=== Record set ===
/-- Calibrations are evaluated, start and end; grants begin; converter faults; observation dwells. -/
def Obligations.CalibrationAndObservationRun : Prop :=
 ∀ (s : State) (c us k : Nat) (n : Nat) (d : DueCal) (o : RfOp) (g : Grant) (rej : Int) (x : FrontResult) (i : DwellInput),
  Runs .calEvaluation s (bands [.air, .fault, .rf]) (fun t => t.now = s.now + (monoOfAir s.air (calTarget s) - (tcOfUs 10 + 1)) ∧ (∀ j, (s.chain j).fe = .off → t.chain j = s.chain j)) ∧
  ((s.chain c).calAt = some n → (s.chain c).due = some d → (d.kind = .full → toneFree s c) → Runs (.calibrationStart c) s (bands [.air, .fault, .rf]) fun t =>
   (t.chain c).due = none ∧ (t.chain c).op ≠ none ∧ ¬(t.chain c).locked ∧ (t.chain c).fe = (if d.kind = .retune then .locking else .calibrating) ∧ (d.kind = .full → t.rf.tones.get (c % 8 / 4))) ∧
  ((s.chain c).op = some o → o.kind ≠ .retune → Runs (.calibrationComplete c us false rej x) s (bands [.air, .host, .fault, .log, .rf]) fun t => (t.chain c).fe = .locking ∧
    (t.chain c).cals = (s.chain c).cals) ∧
  ((s.chain c).op = some o → o.kind ≠ .retune → Runs (.calibrationComplete c us true rej x) s (bands [.air, .host, .fault, .log, .rf]) fun t =>
    (t.chain c).cals = (s.chain c).cals + 1 ∧ (t.chain c).locked ∧ (t.chain c).op = none ∧ (o.kind = .full → 7500 ≤ rej → (t.chain c).tCal = some (chainTemp s c) ∧ ¬(t.chain c).degraded) ∧
    (o.kind = .full → rej < 7500 → (t.chain c).degraded ∧ (t.chain c).due ≠ none)) ∧
  (s.rf.grants.find? (fun x => x.handle == k) = some g → g.endAt = none → Runs (.grantStart k) s [.air, .rf] fun t => ∀ x ∈ t.rf.grants, x.handle = k → x.endAt ≠ none) ∧
  Runs (.converterSelfCheckFail c) s [.fault, .ce] (fun t => RaisedOnce 0x13 (chainUnit c) s t) ∧
  (k ≤ 1 → ¬(s.obs k).observing → nextObserved s k = some n → Runs (.obsDwellStart k) s [.air, .rf] fun t => (t.obs k).observing ∧ (t.obs k).chain = n ∧
   (t.obs k).dwellEnd = t.now + s.rf.obsDwell * 61440) ∧
  ((s.obs k).observing → Runs (.obsDwellEnd k i) s [.air, .fault, .rf, .ce, .lg, .np, .cl] fun t => ¬(t.obs k).observing ∧ waited s t (s.obs k).dwellEnd ∧
   (let l := usedSamples (advanceTo (s.obs k).dwellEnd s) k i
   (l ≠ [] → (t.obs k).visits = (s.obs k).visits + 1 ∧ (t.obs k).power = pinPower (s.obs k) ((l.map (fun v => cNorm v.2)).sum) l.length) ∧ (l = [] → (t.obs k).skips = (s.obs k).skips + 1)))

/-- The channel-engine commands complete: band paths are configured, released, aligned; detectors, the alignment pin and
DPD are set. -/
def Obligations.ChannelCommandsConfigureBandPaths : Prop :=
 ∀ (r : HostRequest) (s : State),
  (Does 0x0401 .bpConfig r s (bands [.fault]) fun t => (bandPath t (dirOf (r.u8 1)) (r.u8 0)).map aimedParams = some (paramsOf r.payload ((stagesFor (r.u8 3) (r.u32 4)).getD 1))) ∧
  (Does 0x0402 .bpRelease r s (bands [.fault]) fun t => (r.u8 1 = 0 → t.ce = { s.ce with ib := s.ce.ib.set (r.u8 0) none }) ∧
   (r.u8 1 = 1 → ((t.ce.eb.get (r.u8 0)).map (fun b => b.releasing)).getD true)) ∧
  (Does 0x0403 .bpDetector r s [.ce] fun t => bandPath t (dirOf (r.u8 1)) (r.u8 0) = (bandPath s (dirOf (r.u8 1)) (r.u8 0)).map (fun b => { b with
     windowNext := some (r.u8 2), preTap := (r.u8 3).testBit 0, includeAll := (r.u8 3).testBit 1 })) ∧
  (Does 0x0404 .bpAlign r s [.ce] fun t => t.ce = { s.ce with align := some {
    frame := if r.u32 32 = 0 then framesAhead s 2 else r.u32 32, inMask := r.uN 0 16, egMask := r.uN 16 16, byPin := false } }) ∧
  (Does 0x0405 .bpSyncPin r s [.ce] fun t => t.ce = { s.ce with
    syncMode := if r.u8 0 = 0 then .off else if r.u8 0 = 1 then .in_ else .out, syncIn := r.uN 4 16, syncEg := r.uN 20 16 }) ∧
  (Does 0x0410 .dpdConfig r s [.fault, .ce, .lg, .np, .cl] fun t => (t.dpd (r.u8 0 - 8)).state = (if r.u8 1 = 0 then .off else if r.u8 5 = 1 then .adapting else .frozen) ∧
   (t.dpd (r.u8 0 - 8)).orders = r.u8 2 ∧ (t.dpd (r.u8 0 - 8)).memory = r.u8 3 ∧ (t.dpd (r.u8 0 - 8)).cross = r.u8 4 ∧ (t.dpd (r.u8 0 - 8)).limit = r.s32 8 ∧
   ((s.dpd (r.u8 0 - 8)).model ≠ (r.u8 2, r.u8 3, r.u8 4) → ∀ k, (t.dpd (r.u8 0 - 8)).sets.get k = [])) ∧
  (Does 0x0411 .dpdControl r s (bands [.fault]) fun t => (r.u8 1 = 0 → (t.dpd (r.u8 0 - 8)).state = .frozen) ∧ (r.u8 1 = 1 → (t.dpd (r.u8 0 - 8)).state = .adapting) ∧
   (r.u8 1 = 2 → DpdPending.identity ∈ (t.dpd (r.u8 0 - 8)).pending) ∧ (r.u8 1 = 3 → DpdPending.copyAll ∈ (t.dpd (r.u8 0 - 8)).pending))

/-- Settles pass from fade-out through zeros to fade-in; alignments are applied; SYNC_ALIGN; settle and alignment
faults. -/
def Obligations.SettlesFadeAndAlign : Prop :=
 ∀ (s : State) (d : Dir) (n m : Nat) (b : BandPath) (p : AlignPending) (h : Bool),
  (bandPath s d n = some b → b.phase = .fadeOut → Runs (.fadeOutEnd d n) s (bands [.air, .fault, .rf]) fun t => ∃ x, bandPath t d n = some x ∧ (x.phase = .zeros ∨ x.phase = .waiting) ∧ x.next = none ∧
    x.params = b.next.getD b.params) ∧
  (bandPath s d n = some b → b.phase = .zeros → Runs (.settleZerosEnd d n) s (bands [.air, .host, .fault]) fun t => waited s t b.phaseEnd ∧ (bandPath t d n).map (fun x => x.phase) = some (match d with
    | .ingress => .fadeIn
    | .egress => .idle)) ∧
  (s.ce.ib.get n = some b → b.phase = .fadeIn → Runs (.fadeInEnd n) s (bands [.air, .host, .fault]) fun t =>
   waited s t b.phaseEnd ∧ (t.ce.ib.get n).map (fun x => (x.phase, x.settleBy)) = some (.idle, 0)) ∧
  (bandPath s d n = some b → b.phase ≠ .idle → b.settleBy ≠ 0 → Runs (.pathSettleTimeout d n) s [.air, .fault] fun t => waited s t b.settleBy ∧ RaisedOnce 0x20 (bpUnit d n) s t) ∧
  (nextAlign s = some p → Runs .alignmentApply s (bands [.air, .fault]) fun t => t.ce.alignCount = s.ce.alignCount + 1 ∧
   t.ce.alignFrame = p.frame ∧ (p.byPin → t.ce.alignPin = none) ∧ (¬p.byPin → t.ce.align = none)) ∧
  (s.ce.syncMode = .in_ → Runs (.syncAlignEdge true) s [.ce] fun t => (s.ce.alignPin = none → t.ce.syncIgnored = s.ce.syncIgnored ∧
    t.ce.alignPin.map (fun x => (x.inMask, x.egMask, x.byPin)) = some (s.ce.syncIn, s.ce.syncEg, true)) ∧
   (s.ce.alignPin ≠ none → t.ce.syncIgnored = s.ce.syncIgnored + 1 ∧ t.ce.alignPin = s.ce.alignPin)) ∧
  ((¬h ∨ s.ce.syncMode ≠ .in_) → Still (.syncAlignEdge h) s) ∧
  (s.ce.syncEnd = some m → Runs .syncAlignPulseEnd s [.air, .ce] fun t => t.ce = { s.ce with syncEnd := none, syncLevel := false } ∧ waited s t m) ∧
  (bandPath s d n = some b → Runs (.alignLossDetect d n) s [.fault, .ce] fun t => bandPath t d n = some { b with misaligned := true } ∧ RaisedOnce 0x23 (bpUnit d n) s t)

/-- Detector windows and symbols end, DPD updates are applied, reverted and switched, and flow blocks set the source
marks. -/
def Obligations.DetectorsAndPredistortionRun : Prop :=
 ∀ (s : State) (d : Dir) (n k f : Nat) (b : BandPath) (fs : List Nat) (cs : List (List Cx)) (y : List (List Nat)) (a : Int)
  (g : UlGate) (blk : Block) (set old : DpdSet),
  (bandPath s d n = some b → Runs (.detectorWindowEnd d n fs cs y) s [.air, .fault, .ce, .lg, .np, .fl, .dv, .mem, .wire, .drawn] fun t =>
   ∃ x p v, bandPath t d n = some x ∧ x.detSeq = b.detSeq + 1 ∧ x.windowK = b.windowNext.getD b.windowK ∧ x.windowNext = none ∧
    p = x.power d (instantBack (windowBoundary s.air b) (tcPerTick * 2 ^ b.windowK)) (windowBoundary s.air b) ∧ v = decibel (p.peak * unity / 2 ^ 36) ∧ (p.count = 0 → x.detMean = none) ∧
    (0 < p.count → p.mean = some a → (v < a → x.detInvalid ∧ x.detMean = none) ∧ (a ≤ v → ¬b.detInvalid → x.detMean = some a ∧ x.detPeak = some v))) ∧
  (bandPath s d n = some b → Runs (.detectorSelfCheckFail d n) s [.fault, .ce] fun t =>
   bandPath t d n = some { b with detInvalid := true, detFault := b.detSeq, detMean := none, detPeak := none, goodWindows := 0 }) ∧
  (bandPath s d n = some b → Runs (.symbolBoundary d n fs cs) s [.air, .ce, .lg, .np, .fl, .dv, .mem, .wire, .drawn] fun t =>
   ∃ x lo e, bandPath t d n = some x ∧ lo = symbolStart (symbolMu s b) (airNow t.air) ∧ e = (x.power d lo (airNow t.air)).mean ∧ x.envLast = e.getD b.envLast ∧
   (d = .ingress → s.np.gates.get n = some g → ∃ v, t.np.gates.get n = some v ∧ (g.mode = .closed ∨ ¬ownSegment t x.params lo → ¬v.isOpen) ∧ (e = none → v.envs = g.envs) ∧
    (g.mode = .open_ → ¬inPaddock s (ibUnit n) → ownSegment t x.params lo → v.isOpen ∧ v.openCount = g.openCount + 1))) ∧
  (.apply set ∈ (s.dpd n).pending → Runs (.dpdUpdateApply n) s [.air, .ce] fun t => (t.dpd n).updates = (s.dpd n).updates + 1 ∧ (∀ x, .apply x ∉ (t.dpd n).pending) ∧
   ∃ x, .apply x ∈ (s.dpd n).pending ∧ (t.dpd n).sets.get (s.dpd n).active = x) ∧
  (.revert ∈ (s.dpd n).pending → (s.dpd n).before = some (a, old) → Runs (.dpdUpdateRevert n) s [.air, .fault, .ce] fun t => (t.dpd n).rejects = (s.dpd n).rejects + 1 ∧ .revert ∉ (t.dpd n).pending ∧
   ((s.dpd n).rejectRun < 2 → (t.dpd n).sets.get (s.dpd n).active = old ∧ (t.dpd n).state = (s.dpd n).state) ∧ (2 ≤ (s.dpd n).rejectRun → (t.dpd n).state = .held)) ∧
  (.switch k ∈ (s.dpd n).pending → Runs (.dpdSetSwitch n) s [.air, .ce] fun t => .switch (t.dpd n).active ∈ (s.dpd n).pending ∧ (t.dpd n).best = none ∧ ∀ x, .switch x ∉ (t.dpd n).pending) ∧
  (s.ce.eb.get n = some b → b.params.srcFlow → b.params.srcId = f → Runs (.flowBlockArrival n f k blk) s [.fault, .ce, .lg, .np, .mem] fun t =>
   (t.ce.eb.get n).map (fun x => (x.srcSettling, x.srcGapped, x.rateMismatch)) =
    some (blk.settling, blk.gapped, k != rateKsps b.params.stages)) ∧
  (s.ce.eb.get n = some b → (¬b.params.srcFlow ∨ b.params.srcId ≠ f) → Still (.flowBlockArrival n f k blk) s)

/-- The gain and protection commands complete with the gains, mutes, back-offs, gates and rules of their payloads. -/
def Obligations.ProtectionCommandsSetLimits : Prop :=
 ∀ (r : HostRequest) (s : State),
  (Does 0x0601 .gsSetGain r s (bands [.fault]) fun t => ((s.np.gain.get (r.u8 0)).soft = none → (t.np.gain.get (r.u8 0)).gCmd = r.s32 4)) ∧
  (Does 0x0602 .gsMute r s (bands [.fault]) fun t => ∀ e ∈ mask128 r.payload 0, ebExists s e → (t.np.gain.get e).host = (r.u8 16 == 1)) ∧
  (Does 0x0603 .npBackoffSet r s (bands [.fault]) fun t => (r.u32 4 ≠ 0 → ∃ x ∈ t.np.backoffs, x.cause = .host ∧ x.amount = r.u32 4 ∧
    x.unit = (if r.u8 0 = 0 then ebUnit (r.u8 1) else chainUnit (r.u8 1))) ∧ (r.u32 4 = 0 → ∀ x ∈ t.np.backoffs, ¬ (x.cause = .host ∧ x.inst = 0 ∧
    x.unit = (if r.u8 0 = 0 then ebUnit (r.u8 1) else chainUnit (r.u8 1))))) ∧
  (Does 0x0604 .npPolicy r s (bands [.fault]) fun t => t.np.backoffMax = r.u32 0 ∧ t.np.shareMax = r.u32 4) ∧
  (Does 0x0605 .ulGateConfig r s [.np] fun t => (t.np.gates.get (r.u8 0)).map (fun g => (g.mode, g.hang, g.gOpen, g.noiseWin)) =
    some (if r.u8 1 = 0 then .gated else if r.u8 1 = 1 then .open_ else .closed, r.u8 2, (r.u32 4 : Int), r.u32 8)) ∧
  (Does 0x0606 .ulNoiseConfig r s (bands [.fault]) fun t => (t.np.noise.get (r.u8 0)).enable = (r.u8 1 == 1) ∧ (t.np.noise.get (r.u8 0)).limit = r.s32 4 ∧ (t.np.noise.get (r.u8 0)).rise = r.u32 8 ∧
   (t.np.noise.get (r.u8 0)).deficit = (r.u32 12 : Int)) ∧
  (Does 0x0607 .npDonorConfig r s [.fault, .np] fun t => (t.donor (r.u8 0)).enable = (r.u8 1 == 1) ∧ (t.donor (r.u8 0)).minLevel = r.s32 4 ∧ (t.donor (r.u8 0)).lossTime = r.u32 8 ∧
   (t.donor (r.u8 0)).maxLevel = r.s32 12 ∧ (t.donor (r.u8 0)).ulMask = r.uN 16 16) ∧
  (Does 0x0608 .npOutputConfig r s (bands [.fault]) fun t => (t.np.outputs.get (r.u8 0 - 8)).enable = (r.u8 1 == 1) ∧ (t.np.outputs.get (r.u8 0 - 8)).limit = r.s32 4 ∧
   (t.np.outputs.get (r.u8 0 - 8)).coupling = (r.u32 8 : Int) ∧ (t.np.outputs.get (r.u8 0 - 8)).trip = (r.u32 12 : Int) ∧ (t.np.outputs.get (r.u8 0 - 8)).aclrLimit = (r.u32 16 : Int))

=== Work instructions ===
Out of the data above, give again only the lines starting at the one holding "(g.mode = .open_" and ending at the one holding "(Does 0x0603 .npBackoffSet", unchanged.

=== Task answer ===
    (g.mode = .open_ → ¬inPaddock s (ibUnit n) → ownSegment t x.params lo → v.isOpen ∧ v.openCount = g.openCount + 1))) ∧
  (.apply set ∈ (s.dpd n).pending → Runs (.dpdUpdateApply n) s [.air, .ce] fun t => (t.dpd n).updates = (s.dpd n).updates + 1 ∧ (∀ x, .apply x ∉ (t.dpd n).pending) ∧
   ∃ x, .apply x ∈ (s.dpd n).pending ∧ (t.dpd n).sets.get (s.dpd n).active = x) ∧
  (.revert ∈ (s.dpd n).pending → (s.dpd n).before = some (a, old) → Runs (.dpdUpdateRevert n) s [.air, .fault, .ce] fun t => (t.dpd n).rejects = (s.dpd n).rejects + 1 ∧ .revert ∉ (t.dpd n).pending ∧
   ((s.dpd n).rejectRun < 2 → (t.dpd n).sets.get (s.dpd n).active = old ∧ (t.dpd n).state = (s.dpd n).state) ∧ (2 ≤ (s.dpd n).rejectRun → (t.dpd n).state = .held)) ∧
  (.switch k ∈ (s.dpd n).pending → Runs (.dpdSetSwitch n) s [.air, .ce] fun t => .switch (t.dpd n).active ∈ (s.dpd n).pending ∧ (t.dpd n).best = none ∧ ∀ x, .switch x ∉ (t.dpd n).pending) ∧
  (s.ce.eb.get n = some b → b.params.srcFlow → b.params.srcId = f → Runs (.flowBlockArrival n f k blk) s [.fault, .ce, .lg, .np, .mem] fun t =>
   (t.ce.eb.get n).map (fun x => (x.srcSettling, x.srcGapped, x.rateMismatch)) =
    some (blk.settling, blk.gapped, k != rateKsps b.params.stages)) ∧
  (s.ce.eb.get n = some b → (¬b.params.srcFlow ∨ b.params.srcId ≠ f) → Still (.flowBlockArrival n f k blk) s)

/-- The gain and protection commands complete with the gains, mutes, back-offs, gates and rules of their payloads. -/
def Obligations.ProtectionCommandsSetLimits : Prop :=
 ∀ (r : HostRequest) (s : State),
  (Does 0x0601 .gsSetGain r s (bands [.fault]) fun t => ((s.np.gain.get (r.u8 0)).soft = none → (t.np.gain.get (r.u8 0)).gCmd = r.s32 4)) ∧
  (Does 0x0602 .gsMute r s (bands [.fault]) fun t => ∀ e ∈ mask128 r.payload 0, ebExists s e → (t.np.gain.get e).host = (r.u8 16 == 1)) ∧
  (Does 0x0603 .npBackoffSet r s (bands [.fault]) fun t => (r.u32 4 ≠ 0 → ∃ x ∈ t.np.backoffs, x.cause = .host ∧ x.amount = r.u32 4 ∧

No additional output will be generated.